WHAT YOU NEED TO DO |
Exactly as they appear below, repeat the lines from the one with "let kind : SbKind := match locate a with" through the one with "first instruction of", and no others.
- - -
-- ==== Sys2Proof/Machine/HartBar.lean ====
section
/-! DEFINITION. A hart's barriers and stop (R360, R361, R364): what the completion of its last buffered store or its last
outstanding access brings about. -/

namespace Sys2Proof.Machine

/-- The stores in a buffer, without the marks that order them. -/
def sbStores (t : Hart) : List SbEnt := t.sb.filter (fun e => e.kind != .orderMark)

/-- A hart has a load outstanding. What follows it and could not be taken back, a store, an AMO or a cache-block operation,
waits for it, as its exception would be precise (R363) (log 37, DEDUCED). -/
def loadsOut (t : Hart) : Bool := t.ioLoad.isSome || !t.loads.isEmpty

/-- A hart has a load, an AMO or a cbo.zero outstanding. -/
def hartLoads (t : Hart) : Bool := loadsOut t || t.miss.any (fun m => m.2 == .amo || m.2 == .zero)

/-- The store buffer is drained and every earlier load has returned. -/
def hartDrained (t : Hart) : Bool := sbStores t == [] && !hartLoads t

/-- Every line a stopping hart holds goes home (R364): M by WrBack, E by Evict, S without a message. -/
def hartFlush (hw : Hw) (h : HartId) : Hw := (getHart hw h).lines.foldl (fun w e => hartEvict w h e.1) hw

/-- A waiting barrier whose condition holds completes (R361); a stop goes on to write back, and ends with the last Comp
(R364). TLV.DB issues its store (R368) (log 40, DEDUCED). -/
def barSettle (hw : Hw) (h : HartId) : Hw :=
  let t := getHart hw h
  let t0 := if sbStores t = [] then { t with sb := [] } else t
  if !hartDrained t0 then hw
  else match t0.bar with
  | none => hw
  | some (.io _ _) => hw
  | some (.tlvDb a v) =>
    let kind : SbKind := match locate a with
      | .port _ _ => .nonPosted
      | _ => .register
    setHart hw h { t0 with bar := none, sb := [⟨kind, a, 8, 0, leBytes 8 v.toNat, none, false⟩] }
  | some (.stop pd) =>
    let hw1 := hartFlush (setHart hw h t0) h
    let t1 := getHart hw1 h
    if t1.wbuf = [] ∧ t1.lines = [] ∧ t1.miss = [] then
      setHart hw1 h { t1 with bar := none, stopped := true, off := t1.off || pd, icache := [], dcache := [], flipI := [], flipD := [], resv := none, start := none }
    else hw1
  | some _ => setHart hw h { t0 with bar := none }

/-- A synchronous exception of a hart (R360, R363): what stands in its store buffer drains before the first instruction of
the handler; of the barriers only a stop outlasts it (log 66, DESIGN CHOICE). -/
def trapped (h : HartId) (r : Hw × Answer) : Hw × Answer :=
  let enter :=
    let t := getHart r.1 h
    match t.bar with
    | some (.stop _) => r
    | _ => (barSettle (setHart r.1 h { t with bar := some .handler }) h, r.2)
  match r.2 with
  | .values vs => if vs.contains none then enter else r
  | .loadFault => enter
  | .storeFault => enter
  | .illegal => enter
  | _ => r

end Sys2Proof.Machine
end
- - -
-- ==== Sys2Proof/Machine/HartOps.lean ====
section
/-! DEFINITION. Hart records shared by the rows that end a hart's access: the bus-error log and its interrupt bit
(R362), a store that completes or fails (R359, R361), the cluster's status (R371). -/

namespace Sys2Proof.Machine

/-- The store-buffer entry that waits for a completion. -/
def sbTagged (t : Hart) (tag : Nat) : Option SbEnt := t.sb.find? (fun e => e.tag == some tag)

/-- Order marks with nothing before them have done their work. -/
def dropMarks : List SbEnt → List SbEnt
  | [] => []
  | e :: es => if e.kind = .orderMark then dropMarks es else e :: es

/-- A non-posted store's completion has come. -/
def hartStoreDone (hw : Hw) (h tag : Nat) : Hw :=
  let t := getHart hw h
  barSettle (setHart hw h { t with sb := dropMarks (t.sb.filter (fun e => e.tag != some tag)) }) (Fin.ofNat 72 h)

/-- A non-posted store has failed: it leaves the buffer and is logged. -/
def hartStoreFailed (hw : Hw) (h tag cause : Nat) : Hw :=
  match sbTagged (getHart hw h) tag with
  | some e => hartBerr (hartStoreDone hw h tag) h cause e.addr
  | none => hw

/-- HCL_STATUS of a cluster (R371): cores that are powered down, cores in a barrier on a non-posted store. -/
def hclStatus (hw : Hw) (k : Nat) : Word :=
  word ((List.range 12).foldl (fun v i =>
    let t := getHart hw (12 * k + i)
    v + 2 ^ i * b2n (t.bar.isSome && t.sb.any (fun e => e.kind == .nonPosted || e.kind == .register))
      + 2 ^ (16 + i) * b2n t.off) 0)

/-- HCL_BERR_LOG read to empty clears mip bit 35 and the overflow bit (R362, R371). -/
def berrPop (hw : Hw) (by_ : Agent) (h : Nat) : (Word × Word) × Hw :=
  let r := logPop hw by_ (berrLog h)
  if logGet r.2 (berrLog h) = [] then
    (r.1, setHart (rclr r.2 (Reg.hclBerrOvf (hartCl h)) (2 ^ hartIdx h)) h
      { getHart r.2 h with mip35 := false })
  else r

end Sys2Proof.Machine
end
- - -
ANSWER AREA |
    let kind : SbKind := match locate a with
      | .port _ _ => .nonPosted
      | _ => .register
    setHart hw h { t0 with bar := none, sb := [⟨kind, a, 8, 0, leBytes 8 v.toNat, none, false⟩] }
  | some (.stop pd) =>
    let hw1 := hartFlush (setHart hw h t0) h
    let t1 := getHart hw1 h
    if t1.wbuf = [] ∧ t1.lines = [] ∧ t1.miss = [] then
      setHart hw1 h { t1 with bar := none, stopped := true, off := t1.off || pd, icache := [], dcache := [], flipI := [], flipD := [], resv := none, start := none }
    else hw1
  | some _ => setHart hw h { t0 with bar := none }

/-- A synchronous exception of a hart (R360, R363): what stands in its store buffer drains before the first instruction of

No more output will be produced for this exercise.